▶ **Source records**
-- ==== Sys2Proof/Decode.lean ====
section
/-! DEFINITION. The byte encoding of the operations (spec/30_encoding.md R110 to R114): little-endian
fields, the decoder (total, rejecting by name), the encoder, and the opcode table's words. The host
commands' forms are the spec's; the operand forms of the micro-operations are the model's (log 13). -/

namespace Sys2Proof

/-- The natural number whose bytes are `bs`, the first byte least significant (30_encoding R110). -/
def leNat : List Byte → Nat
  | [] => 0
  | b :: bs => b.toNat + 256 * leNat bs

/-- The `k` low bytes of `n`, least significant first (30_encoding R110). -/
def bytesLE : Nat → Nat → List Byte
  | 0, _ => []
  | k + 1, n => BitVec.ofNat 8 n :: bytesLE k (n / 256)

/-- The samples whose words stand little-endian in `bs`, eight bytes each (log 13). -/
def samplesLE : List Byte → List Sample
  | a0 :: a1 :: a2 :: a3 :: b0 :: b1 :: b2 :: b3 :: rest =>
    ⟨BitVec.ofNat 32 (leNat [a0, a1, a2, a3]), BitVec.ofNat 32 (leNat [b0, b1, b2, b3])⟩
      :: samplesLE rest
  | _ => []

/-- A sample's words as eight little-endian bytes (log 13). -/
def sampleBytesLE (s : Sample) : List Byte :=
  bytesLE 4 s.re.toNat ++ bytesLE 4 s.im.toNat

/-- The register with a number (30_encoding R112), for CFGWR. -/
def cfgRegOf (n : Byte) : Option CfgReg :=
  match n.toNat with
  | 0x00 => some .rate
  | 0x01 => some .shiftKhz
  | 0x02 => some .pkt
  | 0x03 => some .chunk
  | 0x04 => some .addr
  | 0x05 => some .ports
  | 0x06 => some .enc
  | _ => none

/-- The number of a configuration register (30_encoding R112). -/
def cfgRegNumber : CfgReg → Byte
  | .rate => 0x00
  | .shiftKhz => 0x01
  | .pkt => 0x02
  | .chunk => 0x03
  | .addr => 0x04
  | .ports => 0x05
  | .enc => 0x06

/-- The register with a number (30_encoding R112), for STATRD. -/
def statRegOf (n : Byte) : Option StatReg :=
  match n.toNat with
  | 0x10 => some .run
  | 0x11 => some .status
  | 0x12 => some .cnt
  | 0x13 => some .dfail
  | 0x14 => some .accLen
  | 0x15 => some .carryLen
  | 0x16 => some .anchValid
  | 0x17 => some .anchSec
  | 0x18 => some .anchNsec
  | 0x19 => some .cause
  | 0x1A => some .causeInfo
  | _ => (cfgRegOf n).map .cfg

/-- The number of a register STATRD reads (30_encoding R112). -/
def statRegNumber : StatReg → Byte
  | .cfg r => cfgRegNumber r
  | .run => 0x10
  | .status => 0x11
  | .cnt => 0x12
  | .dfail => 0x13
  | .accLen => 0x14
  | .carryLen => 0x15
  | .anchValid => 0x16
  | .anchSec => 0x17
  | .anchNsec => 0x18
  | .cause => 0x19
  | .causeInfo => 0x1A

/-- The stage with a bench stage byte k - 1 (log 13). -/
def stageOf (n : Byte) : Option Stage :=
  match n.toNat with
  | 0 => some .s1
  | 1 => some .s2
  | 2 => some .s3
  | _ => none

/-- The bench's stage byte, k - 1 (log 13). -/
def stageNumber : Stage → Byte
  | .s1 => 0
  | .s2 => 1
  | .s3 => 2

/-- What the decoder reads at the head of a byte sequence: an operation and the bytes after it, the
beginning of an operation whose bytes are not all there, or a refusal by name. -/
inductive Decoded where
  | ok (i : Instr) (rest : List Byte)
  | incomplete
  | reject (why : Reject) (rest : List Byte)
  deriving DecidableEq, Repr

/-- The next `n` bytes, given on with what follows them. -/
def takeBytes (n : Nat) (bs : List Byte) (k : List Byte → List Byte → Decoded) : Decoded :=
  if n ≤ bs.length then k (bs.take n) (bs.drop n) else .incomplete

/-- A little-endian field of `n` bytes. -/
def takeLE (n : Nat) (bs : List Byte) (k : Nat → List Byte → Decoded) : Decoded :=
  takeBytes n bs fun field rest => k (leNat field) rest

/-- A `U32` length and as many bytes: the operand of format `B` (30_encoding R110). -/
def takeBlock (bs : List Byte) (k : List Byte → List Byte → Decoded) : Decoded :=
  takeLE 4 bs fun len rest => takeBytes len rest k

/-- A `U32` count and as many samples (log 13). -/
def takeRun (bs : List Byte) (k : List Sample → List Byte → Decoded) : Decoded :=
  takeLE 4 bs fun n rest => takeBytes (8 * n) rest fun field rest' => k (samplesLE field) rest'

/-- One byte. -/
def takeByte (bs : List Byte) (k : Byte → List Byte → Decoded) : Decoded :=
  match bs with
  | [] => .incomplete
  | b :: rest => k b rest

/-- A bench stage byte (log 13). -/
def takeStage (bs : List Byte) (k : Stage → List Byte → Decoded) : Decoded :=
  takeByte bs fun b rest =>
    match stageOf b with
    | some st => k st rest
    | none => .reject (.badStage b) rest

/-- One sample (log 13). -/
def takeSample (bs : List Byte) (k : Sample → List Byte → Decoded) : Decoded :=
  takeBytes 8 bs fun field rest => k ((samplesLE field).headD Sample.zero) rest

/-- The operation at the head of `bs` (30_encoding R110, R111, R113, R114). A CFGWR or STATRD with a
register number that R112 does not list is refused with all its bytes taken. -/
def decode : List Byte → Decoded
  | [] => .incomplete
  | op :: bs =>
    match op.toNat with
    | 0x00 => .ok .reset bs
    | 0x01 => takeByte bs fun n bs => takeLE 2 bs fun len bs => takeBytes len bs fun value rest =>
        match cfgRegOf n with
        | some reg => .ok (.cfgwr reg value) rest
        | none => .reject (.unknownRegister n) rest
    | 0x02 => .ok .start bs
    | 0x03 => takeBlock bs fun data rest => .ok (.push data) rest
    | 0x04 => .ok .eos bs
    | 0x05 => .ok .cancel bs
    | 0x06 => .ok .reanchor bs
    | 0x07 => takeByte bs fun n bs => takeLE 2 bs fun idx rest =>
        match statRegOf n with
        | some reg => .ok (.statrd reg (BitVec.ofNat 16 idx)) rest
        | none => .reject (.unknownRegister n) rest
    | 0x10 => takeLE 8 bs fun taps bs => takeLE 8 bs fun cutoff rest =>
        .ok (.lpfDesign (BitVec.ofNat 64 taps).toInt (BitVec.ofNat 64 cutoff)) rest
    | 0x20 => takeStage bs fun k bs => takeSample bs fun s rest => .ok (.decStep k s) rest
    | 0x21 => takeStage bs fun k bs => takeRun bs fun run rest => .ok (.decRun k run) rest
    | 0x30 => takeSample bs fun s rest => .ok (.ncoStep s) rest
    | 0x31 => takeRun bs fun run rest => .ok (.ncoRun run) rest
    | 0x40 => takeBlock bs fun chunk rest => .ok (.carrySplit chunk) rest
    | 0x41 => takeBlock bs fun bytes rest => .ok (.convS16 bytes) rest
    | 0x42 => takeBlock bs fun bytes rest => .ok (.convF32 bytes) rest
    | 0x50 => .ok .tsAnchor bs
    | 0x51 => takeLE 8 bs fun i rest => .ok (.tsHeader i) rest
    | 0x60 => takeRun bs fun run rest => .ok (.frmAccum run) rest
    | 0x61 => .ok .frmFlush bs
    | 0x62 => takeBlock bs fun bytes rest => .ok (.frmSend bytes) rest
    | _ => .reject (.unassignedCode op) bs

/-- The operation codes (30_encoding R111). -/
def opCode : Instr → Byte
  | .reset => 0x00
  | .cfgwr _ _ => 0x01
  | .start => 0x02
  | .push _ => 0x03
  | .eos => 0x04
  | .cancel => 0x05
  | .reanchor => 0x06
  | .statrd _ _ => 0x07
  | .lpfDesign _ _ => 0x10
  | .decStep _ _ => 0x20
  | .decRun _ _ => 0x21
  | .ncoStep _ => 0x30
  | .ncoRun _ => 0x31
  | .carrySplit _ => 0x40
  | .convS16 _ => 0x41
  | .convF32 _ => 0x42
  | .tsAnchor => 0x50
  | .tsHeader _ => 0x51
  | .frmAccum _ => 0x60
  | .frmFlush => 0x61
  | .frmSend _ => 0x62

/-- Is the operation issuable on the command port: codes 0x00 to 0x07 (30_encoding R113)? -/
def isHostCommand (i : Instr) : Bool := decide ((opCode i).toNat ≤ 7)

/-- A `U32` length and the bytes. -/
def blockBytes (bs : List Byte) : List Byte := bytesLE 4 bs.length ++ bs

/-- A `U32` count and the samples' bytes (log 13). -/
def runBytes (run : List Sample) : List Byte := bytesLE 4 run.length ++ run.flatMap sampleBytesLE

/-- The bytes after the operation code. -/
def operandBytes : Instr → List Byte
  | .cfgwr reg value => cfgRegNumber reg :: (bytesLE 2 value.length ++ value)
  | .push data => blockBytes data
  | .statrd reg idx => statRegNumber reg :: bytesLE 2 idx.toNat
  | .lpfDesign taps cutoff => bytesLE 8 (BitVec.ofInt 64 taps).toNat ++ bytesLE 8 cutoff.toNat
  | .decStep k s => stageNumber k :: sampleBytesLE s
  | .decRun k run => stageNumber k :: runBytes run
  | .ncoStep s => sampleBytesLE s
  | .ncoRun run => runBytes run
  | .carrySplit chunk => blockBytes chunk
  | .convS16 bytes => blockBytes bytes
  | .convF32 bytes => blockBytes bytes
  | .tsHeader i => bytesLE 8 i
  | .frmAccum run => runBytes run
  | .frmSend bytes => blockBytes bytes
  | .reset => []
  | .start => []
  | .eos => []
  | .cancel => []
  | .reanchor => []
  | .tsAnchor => []
  | .frmFlush => []

/-- The bytes of an instruction (30_encoding R110, R111). -/
def encode (i : Instr) : List Byte := opCode i :: operandBytes i

/-- The longest operand part an all-zero operand has: LPF.DESIGN's sixteen bytes. -/
def longestZeroOperand : Nat := 16

/-- The bytes of an opcode-table word: its `nbits` bits as bytes in table order, then operand bytes of
zeros up to the longest instruction. -/
def tableBytes (nbits w : Nat) : List Byte :=
  bytesLE ((nbits + 7) / 8) w ++ List.replicate longestZeroOperand 0

/-- The instruction the decoder reads from an opcode-table word. -/
def decodeTableWord (nbits w : Nat) : Option Instr :=
  match decode (tableBytes nbits w) with
  | .ok i _ => some i
  | .incomplete => none
  | .reject _ _ => none

end Sys2Proof
end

▶ **About this task**
Return the span of lines in the data above that opens at the line with "0x15 => some .carryLen" and closes at the line with "takeBytes n bs", exactly, ends included, nothing else.

▶ **Response to the task**
  | 0x15 => some .carryLen
  | 0x16 => some .anchValid
  | 0x17 => some .anchSec
  | 0x18 => some .anchNsec
  | 0x19 => some .cause
  | 0x1A => some .causeInfo
  | _ => (cfgRegOf n).map .cfg

/-- The number of a register STATRD reads (30_encoding R112). -/
def statRegNumber : StatReg → Byte
  | .cfg r => cfgRegNumber r
  | .run => 0x10
  | .status => 0x11
  | .cnt => 0x12
  | .dfail => 0x13
  | .accLen => 0x14
  | .carryLen => 0x15
  | .anchValid => 0x16
  | .anchSec => 0x17
  | .anchNsec => 0x18
  | .cause => 0x19
  | .causeInfo => 0x1A

/-- The stage with a bench stage byte k - 1 (log 13). -/
def stageOf (n : Byte) : Option Stage :=
  match n.toNat with
  | 0 => some .s1
  | 1 => some .s2
  | 2 => some .s3
  | _ => none

/-- The bench's stage byte, k - 1 (log 13). -/
def stageNumber : Stage → Byte
  | .s1 => 0
  | .s2 => 1
  | .s3 => 2

/-- What the decoder reads at the head of a byte sequence: an operation and the bytes after it, the
beginning of an operation whose bytes are not all there, or a refusal by name. -/
inductive Decoded where
  | ok (i : Instr) (rest : List Byte)
  | incomplete
  | reject (why : Reject) (rest : List Byte)
  deriving DecidableEq, Repr

/-- The next `n` bytes, given on with what follows them. -/
def takeBytes (n : Nat) (bs : List Byte) (k : List Byte → List Byte → Decoded) : Decoded :=
  if n ≤ bs.length then k (bs.take n) (bs.drop n) else .incomplete

/-- A little-endian field of `n` bytes. -/
def takeLE (n : Nat) (bs : List Byte) (k : Nat → List Byte → Decoded) : Decoded :=
  takeBytes n bs fun field rest => k (leNat field) rest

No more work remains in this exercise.